Back home, the authority is something to fear even when you’re doing nothing wrong because almost always, they’ll find a way to fuck with you so that they could have your money, get their bit of entertainment, and maybe have their chance to vent by doing something nasty like beat you up. Almost nobody trusts the authorities. The media and word of mouth made sure of that, too. Almost everybody has been a victim of the authorities’ efforts to make a quick buck on you. And if they didn’t like you at all, they’ll hurt you until you say “please stop” or they will just kill you outright. Who trusts the police?

This is the law of the land: every man or woman for him/herself. Any sense of community is merely a facade to serve their own purposes. There could be nicer communities somewhere, true enough. But they’re quite outside my realm of experience.

People back home will humor you, though. People here seem snobbish and intimidating. I guess. And since everybody’s from a different culture, it’s hard to take it easy on what you’re gonna say and most of it is gonna be lost in translation anyway.

People back home form closer relationships easier, I think. We’re a sentimental, romantic lot. Sometimes too sentimental to the point of over-cheesiness. Or clinginess.

People here don’t seem the type that like any physical contact. Or some comfort in each other. I don’t know.

But that’s just me. I’m just a visitor. And I can’t speak for everyone from where I come from. I seem to have contradicted myself over the course of my rambling. That’s the thing: I don’t know. I don’t know where I belong. My head is in the clouds and I don’t know where home is, actually. I wanna keep looking and explore places I haven’t been to.
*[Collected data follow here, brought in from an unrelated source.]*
-- ==== Sys2Proof/Certificates/Slice0/Obligations.lean ====
section
/-! DEFINITION. The statements about the machine that the provers are to prove, and the tables and relations they range over. -/

open Sys2Proof Sys2Proof.Machine

/-! ### Stepping, decoding, completing (R200 to R209, R217) -/

/-- A step runs the instruction that stands at the program counter (R201 to R209, R217, R277). An event that waits reaches the
device first; else the head of the schedule is selected and issues, or is passed over where it may not issue (that events and schedule are data of the state
is the model's, log 1); what a stream of a STOPPING slot issues is the instruction it had begun, and its last (R192); in a body the words at the program counter are decoded and executed,
under REP with the selected fields advanced; at an entry the header is executed. -/
def Obligations.StepRunsTheInstructionFetched : Prop :=
  (∀ (s : State) (e : Instr) (es : List Instr), s.events = e :: es → isEvent e = true →
    step s = exec e { s with events := es }) ∧
  (∀ (s u : State) (c : SlotKey × BitVec 2) (cs : List (SlotKey × BitVec 2)), s.events = [] →
    let s1 : State := { s with cur := c, sched := cs }
    let after : State := if u.me.slotSt = .stopping then u.setSt { u.st with stopped := true } else u
    (s.sched = c :: cs → s1.canIssue = true → issue s1 = .next u → step s = .next after) ∧
    (s.sched = c :: cs → s1.canIssue = false → s1.mayMeet = false → step s = .next s1) ∧
    (s.sched = [] → s.canIssue = true → issue s = .next u → step s = .next after)) ∧
  (∀ (s : State) (i : Instr), s.st.pos = .body → s.st.rep = none → i.wf = true → encode i ≠ .none → isMajor63 (encode i) = false →
    s.me.holdsAt s.st.block.toNat s.st.pc (encode i) → issue s = exec i s) ∧
  (∀ (s : State) (i : Instr) (r : RepSt) (w : BitVec 32), s.st.pos = .body → s.st.rep = some r → fld w 30 2 = 3 →
    s.me.holdsAt s.st.block.toNat s.st.pc (.long w) → i.wf = true → encode i = .long (repWord w r) →
    isMajor63 (encode i) = false → issue s = exec i s) ∧
  (∀ (s : State) (bt : Bool) (l : BitVec 10) (r : BitVec 1) (c : BitVec 7) (x : BitVec 1), s.st.pos = .enter bt →
    (Instr.blockHeader l r c x).wf = true → s.st.pc % 2 = 0 → s.st.pc < 0x10000 → s.st.pc + 4 ≤ s.me.extent →
    (∀ j b, (encode (.blockHeader l r c x)).bytes[j]? = some b → s.me.code (s.st.pc + j) = b) →
    issue s = exec (.blockHeader l r c x) s)

/-- Words written out from the encodings of the spec decode to the instructions they stand for. -/
def Obligations.SpecWordsDecode : Prop :=
  decodeEnc (.long 0xC1147209) = .ok (.div 7 8 9) ∧ decodeEnc (.long 0xC1883105) = .ok (.sel 3 4 5) ∧
  decodeEnc (.long 0xC6187FFF) = .ok (.cmplti 6 7 0xFFF) ∧ decodeEnc (.short 0x3071) = .ok (.movShort 3 17) ∧
  decodeEnc (.long 0xC80C0ABC) = .ok (.li 3 0xABC) ∧ decodeEnc (.long 0xC90D1FB4) = .ok (.lis 3 1 0x1FB4) ∧
  decodeEnc (.long 0xCA20FFF6) = .ok (.br 2 3 0x3FF6) ∧ decodeEnc (.long 0xCBFC0014) = .ok (.bl 63 0x14) ∧
  decodeEnc (.long 0xCC109000) = .ok (.bi 9 0) ∧ decodeEnc (.long 0xCC149FC0) = .ok (.bli 9 63) ∧
  decodeEnc (.long 0xCC044021) = .ok (.mts 4 0x021) ∧ decodeEnc (.long 0xCC080007) = .ok (.trap 7) ∧
  decodeEnc (.long 0xCC0C0000) = .ok .tret ∧ decodeEnc (.long 0xCC245009) = .ok (.hztest 5 9) ∧
  decodeEnc (.short 0x5000) = .ok .endShort ∧ decodeEnc (.short 0x0878) = .ok (.rep 3 0b110 0) ∧
  decodeEnc (.long 0xFF02C040) = .ok (.blockHeader 11 0 1 0) ∧ decodeEnc (.short 0x3D81) = .ok (.addiShort 22 1) ∧
  decodeEnc (.long 0xC1AA5144) = .ill 7 ∧ decodeEnc (.long 0xCD102E00) = .ill 8 ∧ decodeEnc (.long 0xF5000000) = .ill 5 ∧
  decodeEnc (.short 0x6000) = .ill 4 ∧ decodeEnc (.short 0x5001) = .ill 9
But then I don’t know where my life is headed either. I just feel the need to put a small piece of a small part of the world into my head. To help me grow perhaps? Maybe if I traveled more, I’ll know where I’m headed. It will keep me driven somehow.
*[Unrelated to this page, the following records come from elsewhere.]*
@[simp] theorem Ctx.setCask_slotSt (c : Ctx) (i : Nat) (x : Cask) : (c.setCask i x).slotSt = c.slotSt := rfl
@[simp] theorem Ctx.setCask_part (c : Ctx) (i : Nat) (x : Cask) : (c.setCask i x).part = c.part := rfl
@[simp] theorem Ctx.setCask_task (c : Ctx) (i : Nat) (x : Cask) : (c.setCask i x).task = c.task := rfl
@[simp] theorem Ctx.setCask_priv (c : Ctx) (i : Nat) (x : Cask) : (c.setCask i x).priv = c.priv := rfl
@[simp] theorem Ctx.setCask_icls (c : Ctx) (i : Nat) (x : Cask) : (c.setCask i x).icls = c.icls := rfl
@[simp] theorem Ctx.setCask_core (c : Ctx) (i : Nat) (x : Cask) : (c.setCask i x).core = c.core := rfl
@[simp] theorem Ctx.setCask_gsize (c : Ctx) (i : Nat) (x : Cask) : (c.setCask i x).gsize = c.gsize := rfl
@[simp] theorem Ctx.setCask_param (c : Ctx) (i : Nat) (x : Cask) : (c.setCask i x).param = c.param := rfl
@[simp] theorem Ctx.setCask_blim (c : Ctx) (i : Nat) (x : Cask) : (c.setCask i x).blim = c.blim := rfl
@[simp] theorem Ctx.setCask_countdown (c : Ctx) (i : Nat) (x : Cask) : (c.setCask i x).countdown = c.countdown := rfl
@[simp] theorem Ctx.setCask_pword (c : Ctx) (i : Nat) (x : Cask) : (c.setCask i x).pword = c.pword := rfl
@[simp] theorem Ctx.setCask_trailer (c : Ctx) (i : Nat) (x : Cask) : (c.setCask i x).trailer = c.trailer := rfl
@[simp] theorem Ctx.setCask_streams (c : Ctx) (i : Nat) (x : Cask) : (c.setCask i x).streams = c.streams := rfl
@[simp] theorem Ctx.setCask_imem (c : Ctx) (i : Nat) (x : Cask) : (c.setCask i x).imem = c.imem := rfl
@[simp] theorem Ctx.setCask_extent (c : Ctx) (i : Nat) (x : Cask) : (c.setCask i x).extent = c.extent := rfl
@[simp] theorem Ctx.setCask_prepared (c : Ctx) (i : Nat) (x : Cask) : (c.setCask i x).prepared = c.prepared := rfl
@[simp] theorem Ctx.setCask_pool (c : Ctx) (i : Nat) (x : Cask) : (c.setCask i x).pool = c.pool := rfl
@[simp] theorem Ctx.setCask_poolHaze (c : Ctx) (i : Nat) (x : Cask) : (c.setCask i x).poolHaze = c.poolHaze := rfl
@[simp] theorem Ctx.setCask_laneHaze (c : Ctx) (i : Nat) (x : Cask) : (c.setCask i x).laneHaze = c.laneHaze := rfl
@[simp] theorem Ctx.setCask_preds (c : Ctx) (i : Nat) (x : Cask) : (c.setCask i x).preds = c.preds := rfl
@[simp] theorem Ctx.setCask_tiles (c : Ctx) (i : Nat) (x : Cask) : (c.setCask i x).tiles = c.tiles := rfl
@[simp] theorem Ctx.setCask_matStatus (c : Ctx) (i : Nat) (x : Cask) : (c.setCask i x).matStatus = c.matStatus := rfl
@[simp] theorem Ctx.setCask_chanCount (c : Ctx) (i : Nat) (x : Cask) : (c.setCask i x).chanCount = c.chanCount := rfl
@[simp] theorem Ctx.setCask_descs (c : Ctx) (i : Nat) (x : Cask) : (c.setCask i x).descs = c.descs := rfl
@[simp] theorem Ctx.setCask_tokens (c : Ctx) (i : Nat) (x : Cask) : (c.setCask i x).tokens = c.tokens := rfl
@[simp] theorem Ctx.setCask_bars (c : Ctx) (i : Nat) (x : Cask) : (c.setCask i x).bars = c.bars := rfl
@[simp] theorem Ctx.setCask_queues (c : Ctx) (i : Nat) (x : Cask) : (c.setCask i x).queues = c.queues := rfl
@[simp] theorem Ctx.setCask_follows (c : Ctx) (i : Nat) (x : Cask) : (c.setCask i x).follows = c.follows := rfl
@[simp] theorem Ctx.setCask_mtables (c : Ctx) (i : Nat) (x : Cask) : (c.setCask i x).mtables = c.mtables := rfl
@[simp] theorem Ctx.setCask_floorCur (c : Ctx) (i : Nat) (x : Cask) : (c.setCask i x).floorCur = c.floorCur := rfl
@[simp] theorem Ctx.setCask_floorPairs (c : Ctx) (i : Nat) (x : Cask) : (c.setCask i x).floorPairs = c.floorPairs := rfl
@[simp] theorem Ctx.setCask_killed (c : Ctx) (i : Nat) (x : Cask) : (c.setCask i x).killed = c.killed := rfl
@[simp] theorem Ctx.setCask_faults (c : Ctx) (i : Nat) (x : Cask) : (c.setCask i x).faults = c.faults := rfl
@[simp] theorem Ctx.setCask_hazyOut (c : Ctx) (i : Nat) (x : Cask) : (c.setCask i x).hazyOut = c.hazyOut := rfl
@[simp] theorem Ctx.setCask_incomplete (c : Ctx) (i : Nat) (x : Cask) : (c.setCask i x).incomplete = c.incomplete := rfl

@[simp] theorem Ctx.modBar_slotSt (c : Ctx) (b : BitVec 6) (f : Barrier → Barrier) : (c.modBar b f).slotSt = c.slotSt := rfl
@[simp] theorem Ctx.modBar_part (c : Ctx) (b : BitVec 6) (f : Barrier → Barrier) : (c.modBar b f).part = c.part := rfl
@[simp] theorem Ctx.modBar_task (c : Ctx) (b : BitVec 6) (f : Barrier → Barrier) : (c.modBar b f).task = c.task := rfl
@[simp] theorem Ctx.modBar_priv (c : Ctx) (b : BitVec 6) (f : Barrier → Barrier) : (c.modBar b f).priv = c.priv := rfl
@[simp] theorem Ctx.modBar_icls (c : Ctx) (b : BitVec 6) (f : Barrier → Barrier) : (c.modBar b f).icls = c.icls := rfl
@[simp] theorem Ctx.modBar_core (c : Ctx) (b : BitVec 6) (f : Barrier → Barrier) : (c.modBar b f).core = c.core := rfl
@[simp] theorem Ctx.modBar_gsize (c : Ctx) (b : BitVec 6) (f : Barrier → Barrier) : (c.modBar b f).gsize = c.gsize := rfl
@[simp] theorem Ctx.modBar_param (c : Ctx) (b : BitVec 6) (f : Barrier → Barrier) : (c.modBar b f).param = c.param := rfl
@[simp] theorem Ctx.modBar_blim (c : Ctx) (b : BitVec 6) (f : Barrier → Barrier) : (c.modBar b f).blim = c.blim := rfl
@[simp] theorem Ctx.modBar_countdown (c : Ctx) (b : BitVec 6) (f : Barrier → Barrier) : (c.modBar b f).countdown = c.countdown := rfl
@[simp] theorem Ctx.modBar_pword (c : Ctx) (b : BitVec 6) (f : Barrier → Barrier) : (c.modBar b f).pword = c.pword := rfl
@[simp] theorem Ctx.modBar_trailer (c : Ctx) (b : BitVec 6) (f : Barrier → Barrier) : (c.modBar b f).trailer = c.trailer := rfl
@[simp] theorem Ctx.modBar_streams (c : Ctx) (b : BitVec 6) (f : Barrier → Barrier) : (c.modBar b f).streams = c.streams := rfl
@[simp] theorem Ctx.modBar_imem (c : Ctx) (b : BitVec 6) (f : Barrier → Barrier) : (c.modBar b f).imem = c.imem := rfl
@[simp] theorem Ctx.modBar_extent (c : Ctx) (b : BitVec 6) (f : Barrier → Barrier) : (c.modBar b f).extent = c.extent := rfl
@[simp] theorem Ctx.modBar_prepared (c : Ctx) (b : BitVec 6) (f : Barrier → Barrier) : (c.modBar b f).prepared = c.prepared := rfl
@[simp] theorem Ctx.modBar_pool (c : Ctx) (b : BitVec 6) (f : Barrier → Barrier) : (c.modBar b f).pool = c.pool := rfl
@[simp] theorem Ctx.modBar_poolHaze (c : Ctx) (b : BitVec 6) (f : Barrier → Barrier) : (c.modBar b f).poolHaze = c.poolHaze := rfl
@[simp] theorem Ctx.modBar_laneHaze (c : Ctx) (b : BitVec 6) (f : Barrier → Barrier) : (c.modBar b f).laneHaze = c.laneHaze := rfl
@[simp] theorem Ctx.modBar_preds (c : Ctx) (b : BitVec 6) (f : Barrier → Barrier) : (c.modBar b f).preds = c.preds := rfl
@[simp] theorem Ctx.modBar_casks (c : Ctx) (b : BitVec 6) (f : Barrier → Barrier) : (c.modBar b f).casks = c.casks := rfl
@[simp] theorem Ctx.modBar_tiles (c : Ctx) (b : BitVec 6) (f : Barrier → Barrier) : (c.modBar b f).tiles = c.tiles := rfl
@[simp] theorem Ctx.modBar_matStatus (c : Ctx) (b : BitVec 6) (f : Barrier → Barrier) : (c.modBar b f).matStatus = c.matStatus := rfl
@[simp] theorem Ctx.modBar_chanCount (c : Ctx) (b : BitVec 6) (f : Barrier → Barrier) : (c.modBar b f).chanCount = c.chanCount := rfl
@[simp] theorem Ctx.modBar_descs (c : Ctx) (b : BitVec 6) (f : Barrier → Barrier) : (c.modBar b f).descs = c.descs := rfl
@[simp] theorem Ctx.modBar_tokens (c : Ctx) (b : BitVec 6) (f : Barrier → Barrier) : (c.modBar b f).tokens = c.tokens := rfl
@[simp] theorem Ctx.modBar_queues (c : Ctx) (b : BitVec 6) (f : Barrier → Barrier) : (c.modBar b f).queues = c.queues := rfl
@[simp] theorem Ctx.modBar_follows (c : Ctx) (b : BitVec 6) (f : Barrier → Barrier) : (c.modBar b f).follows = c.follows := rfl
@[simp] theorem Ctx.modBar_mtables (c : Ctx) (b : BitVec 6) (f : Barrier → Barrier) : (c.modBar b f).mtables = c.mtables := rfl
@[simp] theorem Ctx.modBar_floorCur (c : Ctx) (b : BitVec 6) (f : Barrier → Barrier) : (c.modBar b f).floorCur = c.floorCur := rfl
@[simp] theorem Ctx.modBar_floorPairs (c : Ctx) (b : BitVec 6) (f : Barrier → Barrier) : (c.modBar b f).floorPairs = c.floorPairs := rfl
@[simp] theorem Ctx.modBar_killed (c : Ctx) (b : BitVec 6) (f : Barrier → Barrier) : (c.modBar b f).killed = c.killed := rfl
@[simp] theorem Ctx.modBar_faults (c : Ctx) (b : BitVec 6) (f : Barrier → Barrier) : (c.modBar b f).faults = c.faults := rfl
@[simp] theorem Ctx.modBar_hazyOut (c : Ctx) (b : BitVec 6) (f : Barrier → Barrier) : (c.modBar b f).hazyOut = c.hazyOut := rfl
@[simp] theorem Ctx.modBar_incomplete (c : Ctx) (b : BitVec 6) (f : Barrier → Barrier) : (c.modBar b f).incomplete = c.incomplete := rfl

@[simp] theorem Ctx.modToken_slotSt (c : Ctx) (t : Nat) (f : Token → Token) : (c.modToken t f).slotSt = c.slotSt := rfl
@[simp] theorem Ctx.modToken_part (c : Ctx) (t : Nat) (f : Token → Token) : (c.modToken t f).part = c.part := rfl
@[simp] theorem Ctx.modToken_task (c : Ctx) (t : Nat) (f : Token → Token) : (c.modToken t f).task = c.task := rfl
@[simp] theorem Ctx.modToken_priv (c : Ctx) (t : Nat) (f : Token → Token) : (c.modToken t f).priv = c.priv := rfl
@[simp] theorem Ctx.modToken_icls (c : Ctx) (t : Nat) (f : Token → Token) : (c.modToken t f).icls = c.icls := rfl
@[simp] theorem Ctx.modToken_core (c : Ctx) (t : Nat) (f : Token → Token) : (c.modToken t f).core = c.core := rfl
@[simp] theorem Ctx.modToken_gsize (c : Ctx) (t : Nat) (f : Token → Token) : (c.modToken t f).gsize = c.gsize := rfl
@[simp] theorem Ctx.modToken_param (c : Ctx) (t : Nat) (f : Token → Token) : (c.modToken t f).param = c.param := rfl
@[simp] theorem Ctx.modToken_blim (c : Ctx) (t : Nat) (f : Token → Token) : (c.modToken t f).blim = c.blim := rfl
@[simp] theorem Ctx.modToken_countdown (c : Ctx) (t : Nat) (f : Token → Token) : (c.modToken t f).countdown = c.countdown := rfl
@[simp] theorem Ctx.modToken_pword (c : Ctx) (t : Nat) (f : Token → Token) : (c.modToken t f).pword = c.pword := rfl
@[simp] theorem Ctx.modToken_trailer (c : Ctx) (t : Nat) (f : Token → Token) : (c.modToken t f).trailer = c.trailer := rfl
@[simp] theorem Ctx.modToken_streams (c : Ctx) (t : Nat) (f : Token → Token) : (c.modToken t f).streams = c.streams := rfl
@[simp] theorem Ctx.modToken_imem (c : Ctx) (t : Nat) (f : Token → Token) : (c.modToken t f).imem = c.imem := rfl
@[simp] theorem Ctx.modToken_extent (c : Ctx) (t : Nat) (f : Token → Token) : (c.modToken t f).extent = c.extent := rfl
@[simp] theorem Ctx.modToken_prepared (c : Ctx) (t : Nat) (f : Token → Token) : (c.modToken t f).prepared = c.prepared := rfl
@[simp] theorem Ctx.modToken_pool (c : Ctx) (t : Nat) (f : Token → Token) : (c.modToken t f).pool = c.pool := rfl
@[simp] theorem Ctx.modToken_poolHaze (c : Ctx) (t : Nat) (f : Token → Token) : (c.modToken t f).poolHaze = c.poolHaze := rfl
@[simp] theorem Ctx.modToken_laneHaze (c : Ctx) (t : Nat) (f : Token → Token) : (c.modToken t f).laneHaze = c.laneHaze := rfl
@[simp] theorem Ctx.modToken_preds (c : Ctx) (t : Nat) (f : Token → Token) : (c.modToken t f).preds = c.preds := rfl
@[simp] theorem Ctx.modToken_casks (c : Ctx) (t : Nat) (f : Token → Token) : (c.modToken t f).casks = c.casks := rfl
@[simp] theorem Ctx.modToken_tiles (c : Ctx) (t : Nat) (f : Token → Token) : (c.modToken t f).tiles = c.tiles := rfl
@[simp] theorem Ctx.modToken_matStatus (c : Ctx) (t : Nat) (f : Token → Token) : (c.modToken t f).matStatus = c.matStatus := rfl
@[simp] theorem Ctx.modToken_chanCount (c : Ctx) (t : Nat) (f : Token → Token) : (c.modToken t f).chanCount = c.chanCount := rfl
@[simp] theorem Ctx.modToken_descs (c : Ctx) (t : Nat) (f : Token → Token) : (c.modToken t f).descs = c.descs := rfl
@[simp] theorem Ctx.modToken_bars (c : Ctx) (t : Nat) (f : Token → Token) : (c.modToken t f).bars = c.bars := rfl
@[simp] theorem Ctx.modToken_queues (c : Ctx) (t : Nat) (f : Token → Token) : (c.modToken t f).queues = c.queues := rfl
@[simp] theorem Ctx.modToken_follows (c : Ctx) (t : Nat) (f : Token → Token) : (c.modToken t f).follows = c.follows := rfl
@[simp] theorem Ctx.modToken_mtables (c : Ctx) (t : Nat) (f : Token → Token) : (c.modToken t f).mtables = c.mtables := rfl
@[simp] theorem Ctx.modToken_floorCur (c : Ctx) (t : Nat) (f : Token → Token) : (c.modToken t f).floorCur = c.floorCur := rfl
@[simp] theorem Ctx.modToken_floorPairs (c : Ctx) (t : Nat) (f : Token → Token) : (c.modToken t f).floorPairs = c.floorPairs := rfl
@[simp] theorem Ctx.modToken_killed (c : Ctx) (t : Nat) (f : Token → Token) : (c.modToken t f).killed = c.killed := rfl
@[simp] theorem Ctx.modToken_faults (c : Ctx) (t : Nat) (f : Token → Token) : (c.modToken t f).faults = c.faults := rfl
@[simp] theorem Ctx.modToken_hazyOut (c : Ctx) (t : Nat) (f : Token → Token) : (c.modToken t f).hazyOut = c.hazyOut := rfl
@[simp] theorem Ctx.modToken_incomplete (c : Ctx) (t : Nat) (f : Token → Token) : (c.modToken t f).incomplete = c.incomplete := rfl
Oh what am I talking about. Maybe this is a sort of “out of place” or “out of home” sickness. That confusion of now knowing where to go or belong. I’ll try exploring my mind instead. I remember Alan Moore placing so much importance in the power of one’s imagination and I thought I should follow that more often. I’ve imagined so much but I don’t know how to use it. I don’t have the practicalities of a writer nor the street smarts to make it. I should write more fiction. The things that happen in mind are more interesting than real life things that happen in days like this.

I shall return to those fictions soon.